When a force of 36 Newtons is applied to springs S1 and S2, the displacement of the springs is 6 centimeters and 9 cm, respectively.
What is the difference between the spring constants of the two springs? helpp
k = F/x
so find k for each spring, and subtract
k1 = 36/6cm = .
k2 = 36/9cn =
To find the difference between the spring constants of the two springs, you need to first understand Hooke's Law, which states that the force exerted by a spring is directly proportional to the displacement of the spring from its equilibrium position.
Hooke's Law can be expressed as F = kx, where F is the force exerted by the spring, k is the spring constant, and x is the displacement of the spring.
In this case, you have the force applied (36 N) and the displacements of the two springs (6 cm and 9 cm).

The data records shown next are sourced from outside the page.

/-! ## Errors and start-up (`60_exceptions.md`, `70_reset_and_hazards.md`, `10_state.md`) -/

/-- R240: error entry in one step: the status, the sentinel record with -1.0, teardown, `Failed`; `cpc` stays, no ack
and no output record, no other instance is affected. In `Done` and `Failed` it is ignored (R242). -/
def Obligations.ErrorEntryFailsTheInstance : Prop :=
  ∀ (s0 s : State) (i : Nat) (x : Inst) (e : Err),
    (x.ist.terminal = true → errorEntry s0 s i x e = s0) ∧
    (x.ist.terminal = false → x.torn = false → s0.timingFull = false → i < s.insts.length →
      ∃ y, (errorEntry s0 s i x e).insts[i]? = some y ∧ y.status = e.status ∧ y.ist = .failed ∧
        y.cpc = x.cpc ∧ y.torn = true ∧ y.lease = false ∧ y.evInitial = none ∧ y.evKstart = none ∧
        y.evStop = none ∧ y.pending = [] ∧ y.run = none ∧ y.acked = x.acked ∧
        (∀ sp, (x.space sp).st = .allocated →
          (y.space sp).st = .freed ∨ (e = .asyncCopyError ∧ (y.space sp).st = .leaked)) ∧
        (errorEntry s0 s i x e).timing =
          (if s.draw.flag then s.timing else s.timing ++ [⟨x.seq, 0xBF800000, e.status⟩]) ∧
        (errorEntry s0 s i x e).ack = s.ack ∧ (errorEntry s0 s i x e).out = s.out ∧
        ∀ j, j ≠ i → (errorEntry s0 s i x e).insts[j]? = s.insts[j]?)

/-- R270: the state after reset. -/
def Obligations.ResetState : Prop :=
  State.reset.insts = [] ∧ State.reset.dead = false ∧ State.reset.ack = [] ∧ State.reset.timing = [] ∧
    State.reset.out = [] ∧ State.reset.cap = none ∧ State.reset.cfg = Cfg.loaded ∧
    State.reset.cfg.nStage = 3 ∧ State.reset.cfg.maxTaps = 2048

/-- R271: after reset the first step of the block is `S.PROBE`, and until it has run a submission has no step. That the
script is empty after reset is the model's choice (log 1). -/
def Obligations.StartUpRunsProbe : Prop :=
  step State.reset = exec .sProbe State.reset ∧
  (∃ t, step State.reset = .next t ∧ t.cap.isSome = true) ∧
  (∀ (s : State) (d : Descriptor), s.cap = none → perform (.submit d) s = .next s)

/-- `10_state.md` R34: a well-formed descriptor creates one instance with the descriptor's values; at `MAX_INSTANCES`
live instances the submission has no step; an ill-formed one is refused (`00_scope.md` R8). -/
def Obligations.SubmissionCreatesInstance : Prop :=
  ∀ (s : State) (d : Descriptor), s.dead = false → s.cap.isSome = true →
    (s.live < s.par.maxInstances → descriptorWf s.par.idxW d = true →
      ∃ x, perform (.submit d) s = .next { s with insts := s.insts ++ [x] } ∧ x.seq = d.seq ∧
        x.na = d.na.toNat ∧ x.spa = d.spa.toNat ∧ x.nf = d.nf.toNat ∧ x.slot = d.slot ∧ x.htap = d.htap ∧
        (∀ st, x.d.get st = (d.d.get st).toNat ∧ x.t.get st = (d.t.get st).toNat ∧
          x.var.get st = none) ∧
        x.cpc = 0 ∧ x.ist = .init ∧ x.acked = false ∧ x.lease = false ∧ x.torn = false ∧ x.status = .ok ∧
        x.evInitial = none ∧ x.evKstart = none ∧ x.evStop = none ∧ x.pending = [] ∧ x.run = none ∧
        ∀ sp, (x.space sp).st = .unallocated) ∧
    (s.live < s.par.maxInstances → descriptorWf s.par.idxW d = false →
      perform (.submit d) s = .refused .illFormedDescriptor) ∧
    (s.par.maxInstances ≤ s.live → perform (.submit d) s = .next s)

/-- `00_scope.md` R8: which descriptors are well-formed, and that an ill-formed one is refused. -/
def Obligations.WellFormedDescriptors : Prop :=
  (∀ (idxW : Nat) (d : Descriptor), descriptorWf idxW d = true ↔
    1 ≤ d.na.toNat ∧ 1 ≤ d.nf.toNat ∧ (∀ st, 1 ≤ (d.d.get st).toNat) ∧
    (∀ st, (∃ k, (d.t.get st).toNat = 2 ^ k) ∧ 4 ≤ (d.t.get st).toNat) ∧
    d.d.s1.toNat * d.d.s2.toNat * d.d.s3.toNat ∣ d.spa.toNat ∧
    d.nf.toNat * d.na.toNat * d.spa.toNat < 2 ^ idxW) ∧
  (∀ (s : State) (d : Descriptor), s.accepts = true → descriptorWf s.par.idxW d = false →
    perform (.submit d) s = .refused .illFormedDescriptor)

/-- `10_state.md` R48: `dead` is 0 at reset and is set by device loss; when it is 1 no agent of the block has a step,
and nothing resets it. The steps the host still has are those of `60_exceptions.md` R238; that a submission to a dead
block creates no instance is the model's inference (log 19). -/
def Obligations.DeadBlockHasNoStep : Prop :=
  State.reset.dead = false ∧
  (∀ s : State, perform .deviceLoss s = .next { s with dead := true }) ∧
  (∀ (s : State) (a : Agent), s.dead = true → perform (.agent a) s = .next s) ∧
  (∀ s t : State, s.dead = true → step s = .next t → t.dead = true ∧ t.cap = s.cap ∧ t.clock = s.clock ∧
    t.insts.length = s.insts.length ∧ t.boot = s.boot ∧
    (t.ack = s.ack ∨ t.ack = s.ack.tail) ∧ (t.timing = s.timing ∨ t.timing = s.timing.tail) ∧
    (t.out = s.out ∨ t.out = s.out.tail) ∧
    ∀ (k : Nat) (x : Inst), s.insts[k]? = some x → ∃ y, t.insts[k]? = some y ∧ y = { x with slotOld := y.slotOld })

/-! ## The step -/

/-- R84, R210, R120: the step of an agent that has one fetches the word at the agent's counter in the agent's program,
decodes it and runs it; what the step adds is that the event has left the script and the agent has the turn. Before
the start-up has run, an empty script gives it the step. An illegal word is refused, by the reason the decoder gives
(R97). The engine of an instance has no word: its step is `engineStep` (`40_sequencer_commands.md` R138, R139). -/
def Obligations.StepRunsDecodedWord : Prop :=
  (∀ (s : State) (a : Agent) (rest : List Event) (w : Word) (i : Instr), s.dead = false →
    s.script = .agent a :: rest → fetch { s with script := rest, turn := a } a = .word w → decode w = .ok i →
    step s = exec i { s with script := rest, turn := a }) ∧
  (∀ (s : State) (w : Word) (ws : List Word) (i : Instr), s.dead = false → s.script = [] → s.boot = w :: ws →
    decode w = .ok i → step s = exec i { s with turn := .boot }) ∧
  (∀ (s : State) (r : LaneRef) (v : View) (w : Word), s.view r = some v → v.run.prog[v.ln.upc]? = some w →
    fetch s (.lane r) = .word w) ∧
  (∀ (s : State) (k : Nat) (x : Inst) (w : Word), s.insts[k]? = some x → x.ist.terminal = false →
    x.cmds[x.cpc]? = some w → fetch s (.sequencer k) = .word w) ∧
  (∀ (s : State) (a : Agent) (rest : List Event) (w : Word) (e : Illegal), s.dead = false →
    s.script = .agent a :: rest → fetch { s with script := rest, turn := a } a = .word w →
    decode w = .error e → step s = .refused (.illegalWord e)) ∧
  (∀ (s : State) (i : Nat) (rest : List Event), s.dead = false → s.script = .agent (.engine i) :: rest →
    step s = engineStep { s with script := rest, turn := .engine i } i)

/-! ## Invariants and whole-machine rules -/

/-- R285 and the rules it is derived from hold at reset. -/
def Obligations.ResetHasInvariants : Prop := StateInv State.reset

/-- R285 (a) to (f), (h), R252, R271, the canonical form of every memory: every step keeps them. -/
def Obligations.StepKeepsInvariants : Prop := ∀ s t : State, StateInv s → step s = .next t → StateInv t

/-- R242, R134: an instance in `Done` or `Failed` never changes again. -/
def Obligations.TerminalInstancesStay : Prop :=
  ∀ s t : State, StateInv s → step s = .next t → ∀ (k : Nat) (x : Inst), s.insts[k]? = some x →
    x.ist.terminal = true → t.insts[k]? = some x

/-- R285 (g), R258: a timing record is offered only by a step that ends an instance, and that step offers at most
one, of the instance's sequence. -/
def Obligations.TimingRecordsEndInstances : Prop :=
  ∀ s t : State, StateInv s → step s = .next t →
    t.timing = s.timing ∨ t.timing = s.timing.tail ∨
    ∃ (k : Nat) (x y : Inst) (m : TimingRec), s.insts[k]? = some x ∧ t.insts[k]? = some y ∧ x.ist.terminal = false ∧
      y.ist.terminal = true ∧ m.seq = x.seq ∧ m.status = y.status ∧ t.timing = s.timing ++ [m]

/-- `10_state.md` R28, R29, R49, R252: no step changes the configuration, the parameters, or a capability register
that `S.PROBE` has written, and the event clock never goes back. -/
def Obligations.ConfigurationStaysClockAdvances : Prop :=
  ∀ s t : State, step s = .next t →
    t.cfg = s.cfg ∧ t.par = s.par ∧ (∀ c, s.cap = some c → t.cap = some c) ∧ s.clock ≤ t.clock

/-- R256, R75, R240: a step of an agent of one instance leaves every other instance and every host space as it is. -/
def Obligations.InstancesAreIsolated : Prop :=
  ∀ (s t : State) (a : Agent) (k : Nat),
    a = .sequencer k ∨ a = .engine k ∨ (∃ r, a = .lane r ∧ r.inst = k) ∨ (∃ bX bY, a = .barrier k bX bY) ∨
      (∃ bX bY tY, a = .segment k bX bY tY) →
    perform (.agent a) s = .next t →
    (∀ j, j ≠ k → t.insts[j]? = s.insts[j]?) ∧ t.insts.length = s.insts.length ∧ t.slots = s.slots ∧
      t.taps = s.taps
end

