/-- R124, scenario S6: a missing slot ends the instance with status 3 and the sentinel -1.0, without an ack. -/
theorem test_open_missing : after (exec .sOpen (seqAt .sOpen))
    (fun t => t.insts.head?.map fun x => (t.timing, t.ack.length, x.ist, x.torn, x.cpc)) =
    some ([⟨0, negOne, .slotMissing⟩], 0, .failed, true, 0) := by decide

/-- R125: `NA = 2`, `SPA = 8`: sixteen elements are to be copied from the slot. -/
theorem test_copyin : after (exec .sCopyin (withInst (seqAt .sCopyin)
    { seqInst .sCopyin with na := 2, spa := 8, slot := 7 }))
    (fun t => t.insts.head?.map fun x => (x.pending, x.lease, x.ist, x.cpc, x.rf.buf.size)) =
    some ([.copy (.slot 7) .rf 16], true, .copying, 1, 16) := by decide

/-- R126: `I.SEQ = 41`: `ack` gets 41. -/
theorem test_ack : after (exec .sAck (withInst (seqAt .sAck) { seqInst .sAck with seq := 41, lease := true }))
    (fun t => t.insts.head?.map fun x => (t.ack, x.acked, x.lease, x.ist, x.cpc)) =
    some ([41], true, false, .copyAcked, 3) := by decide

/-- R127: `NF = 2`, `T = (8, 4, 4)`, 49152 bytes: no error, `FB[1]` gets 16 elements. -/
theorem test_ldfilt : after (exec .sLdfilt (withInst (seqAt .sLdfilt)
    { seqInst .sLdfilt with nf := 2, t := ⟨8, 4, 4⟩ }))
    (fun t => t.insts.head?.map fun x => (x.fb.s1.buf.size, x.pending.length, x.status)) = some (16, 3, .ok) := by
  decide

/-- R127: one byte too many for the shared memory of a block: `AllocFailure` before anything is allocated. -/
theorem test_ldfilt_capacity : after (exec .sLdfilt (withInst { (seqAt .sLdfilt) with
      cap := some ⟨1024, 127, 32, 0, 0⟩ } { seqInst .sLdfilt with nf := 2, t := ⟨8, 4, 4⟩ }))
    (fun t => t.insts.head?.map fun x => (x.fb.s1.st, x.ist, t.timing)) =
    some (.unallocated, .failed, [⟨0, negOne, .allocFailure⟩]) := by decide

/-- R128: `NF = 1`, `NA = 1`, `SPA = 8`, `D[1] = 2`, `T[1] = 4`: one launch, 4 × 1 blocks of 4 × 1 lanes. -/
theorem test_decim : after (exec (.sDecim .s1) (withInst (seqAt (.sDecim .s1))
    { seqInst (.sDecim .s1) with spa := 8, d := ⟨2, 1, 1⟩, t := ⟨4, 4, 4⟩ }))
    (fun t => t.insts.head?.map fun x => x.pending.map fun p => match p with
      | .launch r => (r.kout, r.ka, r.bx, r.bY)
      | _ => (0, 0, 0, 0)) = some [(4, 1, 4, 1)] := by decide

/-- R129: `T = 2048`, `NF = 2` is above 2048: status 2. -/
theorem test_decim_too_long : after (exec (.sDecim .s2) (withInst (seqAt (.sDecim .s2))
    { seqInst (.sDecim .s2) with nf := 2, t := ⟨4, 2048, 4⟩ }))
    (fun t => t.insts.head?.map fun x => (x.ist, x.status.code, x.pending.length)) = some (.failed, 2, 0) := by decide

/-- Log 27: `S.FINAL` runs on event registers that hold nothing. -/
theorem test_final_unwritten_marks : after (exec .sFinal (withInst (seqAt .sFinal)
    { seqInst .sFinal with evInitial := none, evStop := none }))
    (fun t => t.insts.head?.map fun x => (x.ist, x.cpc)) = some (.done, 10) := by decide +kernel

/-- R130: `NF = 1`, `NA = 1`, `SOUT[3] = 2`: two elements are to be copied. -/
theorem test_copyout : after (exec .sCopyout (withInst (seqAt .sCopyout)
    { seqInst .sCopyout with spa := 8, d := ⟨2, 2, 1⟩ }))
    (fun t => t.insts.head?.map fun x => (x.pending, x.hout.buf.size)) =
    some ([.copy (.space (.ob .s3)) .hout 2], 2) := by decide

/-- R131: the reading of the clock is recorded. -/
theorem test_stop : after (exec .sStop { seqAt .sStop with clock := 1012 })
    (fun t => t.insts.head?.map fun x => (x.evStop, x.cpc)) = some (some 1012, 9) := by decide

/-- R132: `EV.KSTART = 1000.0`, `EV.STOP = 1012.5`: the timing record carries 12.5 and status `OK`. -/
theorem test_final : after (exec .sFinal (withInst (seqAt .sFinal)
    { seqInst .sFinal with evInitial := some 0, evKstart := some (1000 * 2 ^ 149), evStop := some (2025 * 2 ^ 148) }))
    (fun t => t.insts.head?.map fun x => (t.timing, t.out.length, x.ist, x.torn, x.hout.st)) =
    some ([⟨0, 0x41480000, .ok⟩], 1, .done, true, .freed) := by decide +kernel

/-! ## Witnesses: a state that meets the hypotheses of each statement -/

theorem seqRuns_at (i : Instr) : SeqRuns (seqAt i) 0 (seqInst i) := ⟨rfl, rfl⟩

theorem seqRuns_with (i : Instr) (x : Inst) : SeqRuns (withInst (seqAt i) x) 0 x := ⟨rfl, rfl⟩

/-! ### Encoding, memory, arithmetic -/

theorem witness_WordHasClassAndNumber : (Instr.kTree 512 true).wf = true ∧ field 0x00000000 28 4 ≠ 1 ∧
    field 0x00000000 28 4 ≠ 2 ∧ field 0x30000000 28 4 ≠ 1 ∧ field 0x30000000 28 4 ≠ 2 := by decide

theorem witness_DecodeOfEncode : (Instr.kTree 1 true).wf = true ∧ (Instr.kTree 512 false).wf = true ∧
    (Instr.kShfl .z0 .z5 .im 1).wf = true ∧ (Instr.kShfl .z5 .z0 .re 16).wf = true := by decide

theorem witness_EncodeOfDecode : decode 0x29B01010 = .ok (.kShfl .z5 .z4 .re 16) := rfl

theorem witness_DescriptorIsFourteenWords :
    Descriptor.ofWords [41, 7, 2, 32, 2, 2, 2, 2, 4, 4, 4, 0, 1, 2] =
      some ⟨41, 7, 2, 32, 2, ⟨2, 2, 2⟩, ⟨4, 4, 4⟩, ⟨0, 1, 2⟩⟩ := rfl

theorem witness_BadAccessFaults :
    Space.unallocated.st ≠ .allocated ∧ (elems 4 []).st = .allocated ∧ (elems 4 []).buf.size ≤ 4 ∧
      3 < (elems 4 []).buf.size ∧ ∃ a, inElem 3 a ∧ (elems 4 []).buf.mem.byte a = none :=
  ⟨by decide, rfl, by decide, by decide, 31, ⟨by decide, by decide⟩, rfl⟩

theorem witness_UnorderedSharedAccessRaces :
    ((lane 0 0 ⟨0, 0⟩ ⟨0, 0⟩).tX, (lane 0 0 ⟨0, 0⟩ ⟨0, 0⟩).tY) ≠ ((lane 1 0 ⟨0, 0⟩ ⟨0, 0⟩).tX, 0) ∧
    (∃ c, (Block.mk 0 0 (elems 1 [(0, ⟨0, 0⟩)]).buf [] [] []).shWrite (lane 0 0 ⟨0, 0⟩ ⟨0, 0⟩) 0 ⟨one, two⟩ = .ok c) ∧
    (∃ c u, (Block.mk 0 0 (elems 1 [(0, ⟨0, 0⟩)]).buf [] [] []).shRead (lane 0 0 ⟨0, 0⟩ ⟨0, 0⟩) 0 = .ok (u, c)) ∧
    (Block.mk 0 0 (elems 1 [(0, ⟨0, 0⟩)]).buf [] [] []).wrote 1 0 0 = false :=
  ⟨by decide, ⟨_, rfl⟩, ⟨_, _, rfl⟩, rfl⟩

theorem witness_ExactSumsAreReturned : F32.isFinite one = true ∧ F32.isFinite two = true ∧ F32.isFinite three = true ∧
    F32.value one + F32.value two = F32.value three ∧ F32.value three - F32.value two = F32.value one := by decide +kernel

/-- 2 * 3 = 6; (1, 2) times (3, 1): 1 * 3 - 2 * 1 = 1 and 1 * 1 + 2 * 3 = 7. -/
theorem witness_ExactProductsAreReturned :
    [one, two, three, 0x40C00000, 0x40E00000].all F32.isFinite = true ∧
    F32.value two * F32.value three = F32.value 0x40C00000 * 2 ^ 149 ∧
    F32.value one * F32.value three = F32.value three * 2 ^ 149 ∧
    F32.value two * F32.value one = F32.value two * 2 ^ 149 ∧ F32.value three - F32.value two = F32.value one ∧
    F32.value one * F32.value one = F32.value one * 2 ^ 149 ∧
    F32.value one + F32.value 0x40C00000 = F32.value 0x40E00000 := by decide +kernel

To determine the spring constants, you can rearrange Hooke's Law as k = F / x.
For spring S1, the force applied is 36 N and the displacement is 6 cm (or 0.06 m). Therefore, the spring constant of S1 can be calculated as k1 = 36 N / 0.06 m = 600 N/m.
For spring S2, the force applied is still 36 N, but the displacement is 9 cm (or 0.09 m). Using the same formula, the spring constant of S2 can be calculated as k2 = 36 N / 0.09 m = 400 N/m.
To find the difference between the two spring constants, you can subtract one from the other: difference = k1 - k2 = 600 N/m - 400 N/m = 200 N/m.
Therefore, the difference between the spring constants of S1 and S2 is 200 N/m.